Work to complete => Each record below needs to be retyped exactly.

Saved data entries =>
════════
/-- Writes at once, one after the other. -/
theorem writeFold_of_restful {α : Type} {s : State} (hb : s.treeSound) {f : Sync State → α → Sync State} {at_ : α → Nat}
    (hf : ∀ t x, t.treeSound → t.restful (at_ x) → ∃ u, f (.ok t) x = .ok u ∧ Calm t u) :
    ∀ (ws : List α) (t : State), Calm s t → (∀ x ∈ ws, s.restful (at_ x)) → ∃ u, ws.foldl f (.ok t) = .ok u ∧ Calm s u := by
  intro ws
  induction ws with
  | nil => intro t ht _; exact ⟨t, rfl, ht⟩
  | cons w ws ih =>
    intro t ht hw
    obtain ⟨u, hu, hc⟩ := hf t w (ht.treeSound hb) (ht.restful (hw w List.mem_cons_self))
    rw [List.foldl_cons, hu]
    exact ih u (ht.trans hc) (fun x hx => hw x (List.mem_cons_of_mem _ hx))

theorem State.ready_of_restful {s : State} {w : Nat} (k : s.restful w) : s.ready w = true := by
  simp [State.ready, k.1, k.2.1, regCb]

/-- A write at once of a range is done. -/
theorem State.writeBytes_of_restful {s : State} {pa : Nat} {bs : List Byte} (h : s.restfulAt pa bs.length) (q : Reader) :
    ∃ t, s.writeBytes q pa bs = .ok t ∧ Calm s t := by
  have hn : (spanWords pa bs.length).find? (fun e => !s.ready e.1) = none :=
    List.find?_eq_none.2 (fun e he => by simp [State.ready_of_restful (h.2 e he)])
  have hk : ∀ (l : List Nat) (t : State), Calm s t → Calm s (l.foldl (fun (s : State) l => s.countEnci (16 * l)) t) := by
    intro l
    induction l with
    | nil => intro t ht; exact ht
    | cons i l ih => intro t ht; exact ih _ (ht.trans (Calm.of_countEnci _ _))
  unfold State.writeBytes
  have hf : (spanWords pa bs.length).find? (fun e => (regOwners (s.reg e.1)).isEmpty && s.tagFails e.1) = none :=
    List.find?_eq_none.2 (fun e he => by simp [State.tagFails_none h.1])
  simp only [hn, hf]
  refine writeFold_of_restful h.1 (at_ := fun e => e.1.1) (fun t x hb hr => ?_) _ _ (hk _ s (Calm.refl s)) (fun x hx => h.2 x.1 ?_)
  · exact State.writeWord_of_restful hb hr _ _ _ _
  · exact (List.mem_zipIdx' hx).2 ▸ List.getElem_mem _

/-! ### Pages -/

theorem bufferFits_put {a : Nat} (ha : (64 ≤ a && a < 96) = true) {e : TlbEntry} {l : List TlbEntry} (he : e ∈ l)
    (h : bufferFits a l = true) : bufferFits a (tlbPut (utlbSize a) e l) = true ∧ ∀ f, f ∈ tlbPut (utlbSize a) e l ↔ f ∈ l := by
  unfold bufferFits at h ⊢
  simp only [ha, if_true, decide_eq_true_eq] at h ⊢
  refine ⟨?_, fun f => ⟨fun hf => (mem_tlbPut hf).elim (fun x => x ▸ he) id, mem_tlbPut_of h he⟩⟩
  unfold tlbPut
  exact List.length_take_le _ _

theorem bufferFits_putSet {a : Nat} (ha : (64 ≤ a && a < 96) = false) {e : TlbEntry} {l : List TlbEntry} (he : e ∈ l)
    (h : bufferFits a l = true) : bufferFits a (tlbPutSet 128 e l) = true ∧ ∀ f, f ∈ tlbPutSet 128 e l ↔ f ∈ l := by
  unfold bufferFits at h ⊢
  simp only [ha, Bool.false_eq_true, if_false, List.all_eq_true, decide_eq_true_eq] at h ⊢
  have hlt : (l.filter (fun x => x != e && tlbSet 128 x == tlbSet 128 e)).length < (l.filter (fun x => tlbSet 128 x == tlbSet 128 e)).length := by
    have h1 : l.filter (fun x => x != e && tlbSet 128 x == tlbSet 128 e) =
        (l.filter (fun x => tlbSet 128 x == tlbSet 128 e)).filter (fun x => x != e) := by simp [List.filter_filter]
    rw [h1]
    exact List.length_filter_lt_length_iff_exists.2 ⟨e, by simp [he], by simp⟩
  have hle := h e he
  have htake : (l.filter (fun x => x != e && tlbSet 128 x == tlbSet 128 e)).take 15 =
      l.filter (fun x => x != e && tlbSet 128 x == tlbSet 128 e) := List.take_of_length_le (by omega)
  have hmem : ∀ f, f ∈ tlbPutSet 128 e l ↔ f ∈ l := by
    intro f
    unfold tlbPutSet
    simp only [htake, List.cons_append, List.mem_cons, List.mem_append, List.mem_filter, Bool.and_eq_true, bne_iff_ne, ne_eq,
      beq_iff_eq]
    constructor
    · rintro (rfl | h | h)
      · exact he
      · exact h.1
      · exact h.1
    · intro hf
      by_cases h1 : f = e
      · exact .inl h1
      · by_cases h2 : tlbSet 128 f = tlbSet 128 e
        · exact .inr (.inl ⟨hf, h1, h2⟩)
        · exact .inr (.inr ⟨hf, h2⟩)
  refine ⟨fun f hf => ?_, hmem⟩
  have hf' := h f ((hmem f).1 hf)
  unfold tlbPutSet
  simp only [htake, List.cons_append, List.filter_cons, List.filter_append, List.filter_filter]
  by_cases h2 : tlbSet 128 f = tlbSet 128 e
  · have h3 : l.filter (fun x => tlbSet 128 x == tlbSet 128 f && tlbSet 128 x != tlbSet 128 e) = [] :=
      List.filter_eq_nil_iff.2 (fun x _ => by simp [h2])
    have h4 : l.filter (fun x => tlbSet 128 x == tlbSet 128 f && (x != e && tlbSet 128 x == tlbSet 128 e)) =
        l.filter (fun x => x != e && tlbSet 128 x == tlbSet 128 e) :=
      List.filter_congr (fun x _ => by rw [h2]; cases tlbSet 128 x == tlbSet 128 e <;> simp)
    rw [h3, h4, if_pos (by simp [h2])]
    simp only [List.append_nil, List.length_cons]
    omega
  · have h3 : l.filter (fun x => tlbSet 128 x == tlbSet 128 f && (x != e && tlbSet 128 x == tlbSet 128 e)) = [] :=
      List.filter_eq_nil_iff.2 (fun x _ => by
        simp only [Bool.and_eq_true, beq_iff_eq, not_and]
        intro h5 _ h6
        exact h2 (h5.symm.trans h6))
    have h4 : l.filter (fun x => tlbSet 128 x == tlbSet 128 f && tlbSet 128 x != tlbSet 128 e) =
        l.filter (fun x => tlbSet 128 x == tlbSet 128 f) :=
      List.filter_congr (fun x _ => by
        by_cases h5 : tlbSet 128 x = tlbSet 128 f
        · simp [h5, h2]
        · simp [h5])
    rw [h3, h4, if_neg (by simpa using fun h => h2 h.symm)]
    simpa using hf'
════════
Result of the task =>
/-- Writes at once, one after the other. -/
theorem writeFold_of_restful {α : Type} {s : State} (hb : s.treeSound) {f : Sync State → α → Sync State} {at_ : α → Nat}
    (hf : ∀ t x, t.treeSound → t.restful (at_ x) → ∃ u, f (.ok t) x = .ok u ∧ Calm t u) :
    ∀ (ws : List α) (t : State), Calm s t → (∀ x ∈ ws, s.restful (at_ x)) → ∃ u, ws.foldl f (.ok t) = .ok u ∧ Calm s u := by
  intro ws
  induction ws with
  | nil => intro t ht _; exact ⟨t, rfl, ht⟩
  | cons w ws ih =>
    intro t ht hw
    obtain ⟨u, hu, hc⟩ := hf t w (ht.treeSound hb) (ht.restful (hw w List.mem_cons_self))
    rw [List.foldl_cons, hu]
    exact ih u (ht.trans hc) (fun x hx => hw x (List.mem_cons_of_mem _ hx))

theorem State.ready_of_restful {s : State} {w : Nat} (k : s.restful w) : s.ready w = true := by
  simp [State.ready, k.1, k.2.1, regCb]

/-- A write at once of a range is done. -/
theorem State.writeBytes_of_restful {s : State} {pa : Nat} {bs : List Byte} (h : s.restfulAt pa bs.length) (q : Reader) :
    ∃ t, s.writeBytes q pa bs = .ok t ∧ Calm s t := by
  have hn : (spanWords pa bs.length).find? (fun e => !s.ready e.1) = none :=
    List.find?_eq_none.2 (fun e he => by simp [State.ready_of_restful (h.2 e he)])
  have hk : ∀ (l : List Nat) (t : State), Calm s t → Calm s (l.foldl (fun (s : State) l => s.countEnci (16 * l)) t) := by
    intro l
    induction l with
    | nil => intro t ht; exact ht
    | cons i l ih => intro t ht; exact ih _ (ht.trans (Calm.of_countEnci _ _))
  unfold State.writeBytes
  have hf : (spanWords pa bs.length).find? (fun e => (regOwners (s.reg e.1)).isEmpty && s.tagFails e.1) = none :=
    List.find?_eq_none.2 (fun e he => by simp [State.tagFails_none h.1])
  simp only [hn, hf]
  refine writeFold_of_restful h.1 (at_ := fun e => e.1.1) (fun t x hb hr => ?_) _ _ (hk _ s (Calm.refl s)) (fun x hx => h.2 x.1 ?_)
  · exact State.writeWord_of_restful hb hr _ _ _ _
  · exact (List.mem_zipIdx' hx).2 ▸ List.getElem_mem _

/-! ### Pages -/

theorem bufferFits_put {a : Nat} (ha : (64 ≤ a && a < 96) = true) {e : TlbEntry} {l : List TlbEntry} (he : e ∈ l)
    (h : bufferFits a l = true) : bufferFits a (tlbPut (utlbSize a) e l) = true ∧ ∀ f, f ∈ tlbPut (utlbSize a) e l ↔ f ∈ l := by
  unfold bufferFits at h ⊢
  simp only [ha, if_true, decide_eq_true_eq] at h ⊢
  refine ⟨?_, fun f => ⟨fun hf => (mem_tlbPut hf).elim (fun x => x ▸ he) id, mem_tlbPut_of h he⟩⟩
  unfold tlbPut
  exact List.length_take_le _ _

theorem bufferFits_putSet {a : Nat} (ha : (64 ≤ a && a < 96) = false) {e : TlbEntry} {l : List TlbEntry} (he : e ∈ l)
    (h : bufferFits a l = true) : bufferFits a (tlbPutSet 128 e l) = true ∧ ∀ f, f ∈ tlbPutSet 128 e l ↔ f ∈ l := by
  unfold bufferFits at h ⊢
  simp only [ha, Bool.false_eq_true, if_false, List.all_eq_true, decide_eq_true_eq] at h ⊢
  have hlt : (l.filter (fun x => x != e && tlbSet 128 x == tlbSet 128 e)).length < (l.filter (fun x => tlbSet 128 x == tlbSet 128 e)).length := by
    have h1 : l.filter (fun x => x != e && tlbSet 128 x == tlbSet 128 e) =
        (l.filter (fun x => tlbSet 128 x == tlbSet 128 e)).filter (fun x => x != e) := by simp [List.filter_filter]
    rw [h1]
    exact List.length_filter_lt_length_iff_exists.2 ⟨e, by simp [he], by simp⟩
  have hle := h e he
  have htake : (l.filter (fun x => x != e && tlbSet 128 x == tlbSet 128 e)).take 15 =
      l.filter (fun x => x != e && tlbSet 128 x == tlbSet 128 e) := List.take_of_length_le (by omega)
  have hmem : ∀ f, f ∈ tlbPutSet 128 e l ↔ f ∈ l := by
    intro f
    unfold tlbPutSet
    simp only [htake, List.cons_append, List.mem_cons, List.mem_append, List.mem_filter, Bool.and_eq_true, bne_iff_ne, ne_eq,
      beq_iff_eq]
    constructor
    · rintro (rfl | h | h)
      · exact he
      · exact h.1
      · exact h.1
    · intro hf
      by_cases h1 : f = e
      · exact .inl h1
      · by_cases h2 : tlbSet 128 f = tlbSet 128 e
        · exact .inr (.inl ⟨hf, h1, h2⟩)
        · exact .inr (.inr ⟨hf, h2⟩)
  refine ⟨fun f hf => ?_, hmem⟩
  have hf' := h f ((hmem f).1 hf)
  unfold tlbPutSet
  simp only [htake, List.cons_append, List.filter_cons, List.filter_append, List.filter_filter]
  by_cases h2 : tlbSet 128 f = tlbSet 128 e
  · have h3 : l.filter (fun x => tlbSet 128 x == tlbSet 128 f && tlbSet 128 x != tlbSet 128 e) = [] :=
      List.filter_eq_nil_iff.2 (fun x _ => by simp [h2])
    have h4 : l.filter (fun x => tlbSet 128 x == tlbSet 128 f && (x != e && tlbSet 128 x == tlbSet 128 e)) =
        l.filter (fun x => x != e && tlbSet 128 x == tlbSet 128 e) :=
      List.filter_congr (fun x _ => by rw [h2]; cases tlbSet 128 x == tlbSet 128 e <;> simp)
    rw [h3, h4, if_pos (by simp [h2])]
    simp only [List.append_nil, List.length_cons]
    omega
  · have h3 : l.filter (fun x => tlbSet 128 x == tlbSet 128 f && (x != e && tlbSet 128 x == tlbSet 128 e)) = [] :=
      List.filter_eq_nil_iff.2 (fun x _ => by
        simp only [Bool.and_eq_true, beq_iff_eq, not_and]
        intro h5 _ h6
        exact h2 (h5.symm.trans h6))
    have h4 : l.filter (fun x => tlbSet 128 x == tlbSet 128 f && tlbSet 128 x != tlbSet 128 e) =
        l.filter (fun x => tlbSet 128 x == tlbSet 128 f) :=
      List.filter_congr (fun x _ => by
        by_cases h5 : tlbSet 128 x = tlbSet 128 f
        · simp [h5, h2]
        · simp [h5])
    rw [h3, h4, if_neg (by simpa using fun h => h2 h.symm)]
    simpa using hf'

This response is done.